** Provided entries **

-- ==== Sys2Proof/Machine/Mailbox.lean ====
section
/-! DEFINITION. Meanings of the commands of chapter 18, Host Mailbox (R407 to R420, R426): sessions, transfers, reads,
the relay and the host port. Writes are in HostWrite.lean. -/

namespace Sys2Proof.Machine

/-! ## Sessions (R412 to R414) -/

/-- The session of a SID. -/
def Mach.session (m : Mach) (sid : Nat) : Option Session := m.mbx.sessions.find? (fun s => s.sid == sid)

/-- Change the session of a SID. -/
def Mach.updSession (m : Mach) (sid : Nat) (f : Session → Session) : Mach :=
  m.updMbx (fun x => { x with sessions := x.sessions.map (fun s => if s.sid == sid then f s else s) })

/-- A session ends and its mailbox is free (R414); a load it carries is abandoned (R449). -/
def Mach.endSession (m : Mach) (sid : Nat) : Mach :=
  (m.when (m.upd.loader == some sid) Mach.abandonLoad).updMbx (fun x => { x with
    sessions := x.sessions.filter (fun s => s.sid != sid) })

/-- A frame to a session with its next TSEQ (R409). -/
def Mach.sendFrame (m : Mach) (sid cmd status seg : Nat) (first more : Bool) (body : List Nat) : Mach :=
  match m.session sid with
  | none => m
  | some s =>
    (m.updSession sid (fun x => { x with tx := x.tx + 1 })).emit (.mailbox
      { sid := sid, cmd := cmd, status := status, tseq := s.tx + 1, seg := seg % 65536, first := first, more := more
        body := body, target := s.source, via := if s.iface = 0 then none else some (s.relay, s.relayId) })

/-- The module closes a session before the TSEQ of either direction would wrap (R457). -/
def Mach.closeWrap (m : Mach) (sid : Nat) : Mach :=
  match m.session sid with
  | none => m
  | some s =>
    if 0xFFFFFFFF ≤ s.rx || 0xFFFFFFFE ≤ s.tx then (m.sendFrame sid 0x04 0 0 false false []).endSession sid else m

/-- The module accepts a frame of an open session (R413). -/
def Session.accepts (s : Session) (f : MbxFrame) : Bool :=
  f.tagOk && s.iface == f.iface && decide (s.rx < f.tseq) && decide (32 + f.len ≤ s.size)

/-- A frame that R413 does not accept. -/
def Mach.discardFrame (m : Mach) : Mach := m.updMbx (fun x => { x with nDisc := satInc x.nDisc })

/-- A frame of a session (R413): accepted, it renews the idle interval and is handed on; a SID that is not known is answered
SESSION without encryption; any other frame is discarded and counted. -/
def Mach.onFrame (m : Mach) (cmd : Nat) (f : MbxFrame) (k : Session → Mach → Mach) : Mach :=
  match m.session f.sid with
  | none => m.emit (.plainFrame cmd 0x43 f.sid)
  | some s =>
    if s.opened && s.accepts f then
      (k s (m.updSession f.sid (fun x => { x with rx := f.tseq, last := m.now, relayId := f.relayId }))).closeWrap f.sid
    else m.discardFrame

/-- Mailboxes the module holds: 16 (R412), one under the recovery loader (R454). -/
def Mach.mailboxes (m : Mach) : Nat := if m.mode.recovery then 1 else 16

/-- A size that may be granted (R412): a power of two from 256 to 4,096 bytes, at most 1,024 to a relayed session. -/
def sizeOk (iface size : Nat) : Bool :=
  [256, 512, 1024].contains size || (iface == 0 && [2048, 4096].contains size)

/-- The first SID from a start on that no session holds. -/
def freeSid (l : List Session) : Nat → Nat → Nat
  | 0, sid => sid
  | n + 1, sid => if l.any (fun s => s.sid == sid) then freeSid l n (sid % 65535 + 1) else sid

/-- A HELLO is refused without encryption (R412). -/
def Mach.refuseHello (m : Mach) (status : Nat) : Mach :=
  (m.updMbx (fun x => { x with nRefused := satInc x.nRefused })).emit (.plainFrame 0x02 status 0)

/-- An authentication failure (R460): AUTH_FAILED at most once per 10 s for a source address, its count covering the
suppressed ones. -/
def Mach.authFailed (m : Mach) (source iface : Nat) : Mach :=
  let a := m.updUpd (fun u => { u with nAuth := satInc u.nAuth })
  let rest := a.upd.authLog.filter (fun e => e.1 != source)
  match a.upd.authLog.find? (fun e => e.1 == source) with
  | some e =>
    if m.elapsed e.2.1 (10 * second) then
      (a.updUpd (fun u => { u with authLog := (source, m.now, 0) :: rest })).record 0x0906 0 (u16 (e.2.2 + 1) ++ u8 iface)
    else a.updUpd (fun u => { u with authLog := (source, e.2.1, e.2.2 + 1) :: rest })
  | none => (a.updUpd (fun u => { u with authLog := (source, m.now, 0) :: rest })).record 0x0906 0 (u16 1 ++ u8 iface)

** The problem **
Exactly as it appears above, write out the complete listing.

** Result of this task **
-- ==== Sys2Proof/Machine/Mailbox.lean ====
section
/-! DEFINITION. Meanings of the commands of chapter 18, Host Mailbox (R407 to R420, R426): sessions, transfers, reads,
the relay and the host port. Writes are in HostWrite.lean. -/

namespace Sys2Proof.Machine

/-! ## Sessions (R412 to R414) -/

/-- The session of a SID. -/
def Mach.session (m : Mach) (sid : Nat) : Option Session := m.mbx.sessions.find? (fun s => s.sid == sid)

/-- Change the session of a SID. -/
def Mach.updSession (m : Mach) (sid : Nat) (f : Session → Session) : Mach :=
  m.updMbx (fun x => { x with sessions := x.sessions.map (fun s => if s.sid == sid then f s else s) })

/-- A session ends and its mailbox is free (R414); a load it carries is abandoned (R449). -/
def Mach.endSession (m : Mach) (sid : Nat) : Mach :=
  (m.when (m.upd.loader == some sid) Mach.abandonLoad).updMbx (fun x => { x with
    sessions := x.sessions.filter (fun s => s.sid != sid) })

/-- A frame to a session with its next TSEQ (R409). -/
def Mach.sendFrame (m : Mach) (sid cmd status seg : Nat) (first more : Bool) (body : List Nat) : Mach :=
  match m.session sid with
  | none => m
  | some s =>
    (m.updSession sid (fun x => { x with tx := x.tx + 1 })).emit (.mailbox
      { sid := sid, cmd := cmd, status := status, tseq := s.tx + 1, seg := seg % 65536, first := first, more := more
        body := body, target := s.source, via := if s.iface = 0 then none else some (s.relay, s.relayId) })

/-- The module closes a session before the TSEQ of either direction would wrap (R457). -/
def Mach.closeWrap (m : Mach) (sid : Nat) : Mach :=
  match m.session sid with
  | none => m
  | some s =>
    if 0xFFFFFFFF ≤ s.rx || 0xFFFFFFFE ≤ s.tx then (m.sendFrame sid 0x04 0 0 false false []).endSession sid else m

/-- The module accepts a frame of an open session (R413). -/
def Session.accepts (s : Session) (f : MbxFrame) : Bool :=
  f.tagOk && s.iface == f.iface && decide (s.rx < f.tseq) && decide (32 + f.len ≤ s.size)

/-- A frame that R413 does not accept. -/
def Mach.discardFrame (m : Mach) : Mach := m.updMbx (fun x => { x with nDisc := satInc x.nDisc })

/-- A frame of a session (R413): accepted, it renews the idle interval and is handed on; a SID that is not known is answered
SESSION without encryption; any other frame is discarded and counted. -/
def Mach.onFrame (m : Mach) (cmd : Nat) (f : MbxFrame) (k : Session → Mach → Mach) : Mach :=
  match m.session f.sid with
  | none => m.emit (.plainFrame cmd 0x43 f.sid)
  | some s =>
    if s.opened && s.accepts f then
      (k s (m.updSession f.sid (fun x => { x with rx := f.tseq, last := m.now, relayId := f.relayId }))).closeWrap f.sid
    else m.discardFrame

/-- Mailboxes the module holds: 16 (R412), one under the recovery loader (R454). -/
def Mach.mailboxes (m : Mach) : Nat := if m.mode.recovery then 1 else 16

/-- A size that may be granted (R412): a power of two from 256 to 4,096 bytes, at most 1,024 to a relayed session. -/
def sizeOk (iface size : Nat) : Bool :=
  [256, 512, 1024].contains size || (iface == 0 && [2048, 4096].contains size)

/-- The first SID from a start on that no session holds. -/
def freeSid (l : List Session) : Nat → Nat → Nat
  | 0, sid => sid
  | n + 1, sid => if l.any (fun s => s.sid == sid) then freeSid l n (sid % 65535 + 1) else sid

/-- A HELLO is refused without encryption (R412). -/
def Mach.refuseHello (m : Mach) (status : Nat) : Mach :=
  (m.updMbx (fun x => { x with nRefused := satInc x.nRefused })).emit (.plainFrame 0x02 status 0)

/-- An authentication failure (R460): AUTH_FAILED at most once per 10 s for a source address, its count covering the
suppressed ones. -/
def Mach.authFailed (m : Mach) (source iface : Nat) : Mach :=
  let a := m.updUpd (fun u => { u with nAuth := satInc u.nAuth })
  let rest := a.upd.authLog.filter (fun e => e.1 != source)
  match a.upd.authLog.find? (fun e => e.1 == source) with
  | some e =>
    if m.elapsed e.2.1 (10 * second) then
      (a.updUpd (fun u => { u with authLog := (source, m.now, 0) :: rest })).record 0x0906 0 (u16 (e.2.2 + 1) ++ u8 iface)
    else a.updUpd (fun u => { u with authLog := (source, e.2.1, e.2.2 + 1) :: rest })
  | none => (a.updUpd (fun u => { u with authLog := (source, m.now, 0) :: rest })).record 0x0906 0 (u16 1 ++ u8 iface)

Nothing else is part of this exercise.